» **WORK TASK**
For each line below that holds the word "range", make a copy.

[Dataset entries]
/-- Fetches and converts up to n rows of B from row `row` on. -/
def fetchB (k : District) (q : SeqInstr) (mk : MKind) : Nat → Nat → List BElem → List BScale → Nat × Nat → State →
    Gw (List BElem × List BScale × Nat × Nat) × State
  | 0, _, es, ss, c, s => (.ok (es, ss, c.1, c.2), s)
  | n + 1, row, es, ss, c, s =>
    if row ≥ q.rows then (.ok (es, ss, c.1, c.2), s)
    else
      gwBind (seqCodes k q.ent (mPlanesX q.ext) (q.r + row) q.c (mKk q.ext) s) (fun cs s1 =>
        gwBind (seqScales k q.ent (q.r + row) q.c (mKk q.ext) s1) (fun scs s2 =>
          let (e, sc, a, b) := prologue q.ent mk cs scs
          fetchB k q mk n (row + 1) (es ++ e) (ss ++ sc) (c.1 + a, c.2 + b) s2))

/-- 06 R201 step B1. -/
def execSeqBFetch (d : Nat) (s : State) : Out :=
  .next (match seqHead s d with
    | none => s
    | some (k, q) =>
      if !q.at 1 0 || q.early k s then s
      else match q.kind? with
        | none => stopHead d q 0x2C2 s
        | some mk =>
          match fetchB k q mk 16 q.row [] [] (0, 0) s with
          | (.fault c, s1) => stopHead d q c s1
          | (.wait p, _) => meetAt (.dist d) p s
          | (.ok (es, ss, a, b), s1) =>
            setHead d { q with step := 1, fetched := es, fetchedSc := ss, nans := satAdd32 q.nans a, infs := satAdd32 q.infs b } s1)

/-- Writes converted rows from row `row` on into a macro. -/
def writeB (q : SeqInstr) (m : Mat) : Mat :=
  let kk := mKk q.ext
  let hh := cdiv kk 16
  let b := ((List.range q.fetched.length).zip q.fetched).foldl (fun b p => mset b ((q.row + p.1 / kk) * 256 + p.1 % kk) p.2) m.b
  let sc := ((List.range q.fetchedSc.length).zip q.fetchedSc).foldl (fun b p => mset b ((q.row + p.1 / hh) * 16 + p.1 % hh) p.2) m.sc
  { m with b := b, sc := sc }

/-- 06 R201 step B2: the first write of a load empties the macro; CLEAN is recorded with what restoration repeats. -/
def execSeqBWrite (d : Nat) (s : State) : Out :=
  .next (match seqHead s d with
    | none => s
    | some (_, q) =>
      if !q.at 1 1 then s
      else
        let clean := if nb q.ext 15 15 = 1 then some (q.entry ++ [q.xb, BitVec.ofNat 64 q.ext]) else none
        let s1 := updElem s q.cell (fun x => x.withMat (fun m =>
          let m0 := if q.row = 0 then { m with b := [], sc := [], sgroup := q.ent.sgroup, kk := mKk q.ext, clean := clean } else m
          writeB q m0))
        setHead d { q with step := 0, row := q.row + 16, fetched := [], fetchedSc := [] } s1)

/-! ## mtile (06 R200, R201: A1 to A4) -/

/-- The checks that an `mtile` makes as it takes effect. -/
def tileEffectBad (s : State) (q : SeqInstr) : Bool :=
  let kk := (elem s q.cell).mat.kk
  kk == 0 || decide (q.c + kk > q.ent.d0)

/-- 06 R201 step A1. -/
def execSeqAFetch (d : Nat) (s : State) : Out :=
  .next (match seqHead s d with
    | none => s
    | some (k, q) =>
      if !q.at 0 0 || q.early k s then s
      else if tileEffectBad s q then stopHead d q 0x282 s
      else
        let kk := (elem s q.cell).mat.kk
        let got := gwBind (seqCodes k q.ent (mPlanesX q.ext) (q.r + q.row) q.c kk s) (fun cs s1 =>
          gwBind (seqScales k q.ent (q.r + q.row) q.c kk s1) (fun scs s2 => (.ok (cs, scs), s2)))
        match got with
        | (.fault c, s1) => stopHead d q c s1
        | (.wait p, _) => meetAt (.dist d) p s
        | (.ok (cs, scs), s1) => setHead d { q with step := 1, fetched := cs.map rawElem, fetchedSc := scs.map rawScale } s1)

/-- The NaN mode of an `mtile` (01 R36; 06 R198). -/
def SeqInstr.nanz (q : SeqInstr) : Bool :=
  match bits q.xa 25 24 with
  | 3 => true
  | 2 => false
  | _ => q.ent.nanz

» **RESULT OF THE TASK**
  let b := ((List.range q.fetched.length).zip q.fetched).foldl (fun b p => mset b ((q.row + p.1 / kk) * 256 + p.1 % kk) p.2) m.b
  let sc := ((List.range q.fetchedSc.length).zip q.fetchedSc).foldl (fun b p => mset b ((q.row + p.1 / hh) * 16 + p.1 % hh) p.2) m.sc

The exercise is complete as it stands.